• **Task statement**
For the material below, return exactly the lines starting at the one holding "-- ==== Sys2Proof/Word.lean" and ending at the one holding "table's default. -/", counting both as part of the range.

#####

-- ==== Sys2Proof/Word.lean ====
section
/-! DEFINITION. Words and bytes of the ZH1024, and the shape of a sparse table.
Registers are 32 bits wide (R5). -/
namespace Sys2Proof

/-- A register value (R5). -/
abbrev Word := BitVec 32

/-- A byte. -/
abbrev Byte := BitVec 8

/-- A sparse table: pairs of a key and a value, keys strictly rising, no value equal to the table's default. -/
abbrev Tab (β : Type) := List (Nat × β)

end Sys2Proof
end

#####

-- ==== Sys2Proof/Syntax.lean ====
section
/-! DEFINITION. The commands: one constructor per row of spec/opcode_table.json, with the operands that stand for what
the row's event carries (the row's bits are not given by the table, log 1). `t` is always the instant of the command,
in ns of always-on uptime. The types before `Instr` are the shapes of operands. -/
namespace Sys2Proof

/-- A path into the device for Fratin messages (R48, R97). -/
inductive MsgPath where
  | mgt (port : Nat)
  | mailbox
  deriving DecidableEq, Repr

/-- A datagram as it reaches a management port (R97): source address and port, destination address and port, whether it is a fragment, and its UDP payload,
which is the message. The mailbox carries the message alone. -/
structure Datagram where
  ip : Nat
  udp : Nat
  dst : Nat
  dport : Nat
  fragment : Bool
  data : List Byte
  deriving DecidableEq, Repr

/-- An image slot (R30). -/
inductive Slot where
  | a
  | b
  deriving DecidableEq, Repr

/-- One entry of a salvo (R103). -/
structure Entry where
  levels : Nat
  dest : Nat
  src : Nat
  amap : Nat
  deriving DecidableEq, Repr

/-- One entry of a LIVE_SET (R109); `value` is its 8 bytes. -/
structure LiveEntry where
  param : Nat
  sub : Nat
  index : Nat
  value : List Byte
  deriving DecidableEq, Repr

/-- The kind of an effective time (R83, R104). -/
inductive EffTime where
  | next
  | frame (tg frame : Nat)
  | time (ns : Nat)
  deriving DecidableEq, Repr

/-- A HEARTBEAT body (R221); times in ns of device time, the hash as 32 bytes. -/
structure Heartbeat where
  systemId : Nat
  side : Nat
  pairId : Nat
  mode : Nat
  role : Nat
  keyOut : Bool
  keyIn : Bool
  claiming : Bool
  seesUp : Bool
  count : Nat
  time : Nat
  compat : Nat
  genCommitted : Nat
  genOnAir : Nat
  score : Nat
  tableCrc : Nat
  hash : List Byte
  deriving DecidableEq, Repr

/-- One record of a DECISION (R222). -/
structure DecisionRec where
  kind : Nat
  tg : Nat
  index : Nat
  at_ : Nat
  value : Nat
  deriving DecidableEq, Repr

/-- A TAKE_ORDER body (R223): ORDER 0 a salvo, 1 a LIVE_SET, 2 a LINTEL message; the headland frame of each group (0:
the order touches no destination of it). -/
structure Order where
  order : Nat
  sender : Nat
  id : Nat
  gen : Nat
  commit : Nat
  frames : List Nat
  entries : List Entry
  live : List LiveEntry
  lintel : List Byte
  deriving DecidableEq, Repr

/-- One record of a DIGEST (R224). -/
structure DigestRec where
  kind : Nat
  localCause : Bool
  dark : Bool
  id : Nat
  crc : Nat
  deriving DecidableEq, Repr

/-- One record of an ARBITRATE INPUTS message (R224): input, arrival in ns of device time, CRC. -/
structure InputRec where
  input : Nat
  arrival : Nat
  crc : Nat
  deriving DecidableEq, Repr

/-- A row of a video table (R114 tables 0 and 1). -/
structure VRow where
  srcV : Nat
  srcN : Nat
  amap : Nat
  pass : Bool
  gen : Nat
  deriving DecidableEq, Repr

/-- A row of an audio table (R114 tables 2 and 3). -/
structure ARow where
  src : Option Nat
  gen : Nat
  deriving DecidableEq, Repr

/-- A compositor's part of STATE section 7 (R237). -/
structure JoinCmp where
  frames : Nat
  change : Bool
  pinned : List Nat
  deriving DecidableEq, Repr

#####

• **Final answer**
-- ==== Sys2Proof/Word.lean ====
section
/-! DEFINITION. Words and bytes of the ZH1024, and the shape of a sparse table.
Registers are 32 bits wide (R5). -/
namespace Sys2Proof

/-- A register value (R5). -/
abbrev Word := BitVec 32

/-- A byte. -/
abbrev Byte := BitVec 8

/-- A sparse table: pairs of a key and a value, keys strictly rising, no value equal to the table's default. -/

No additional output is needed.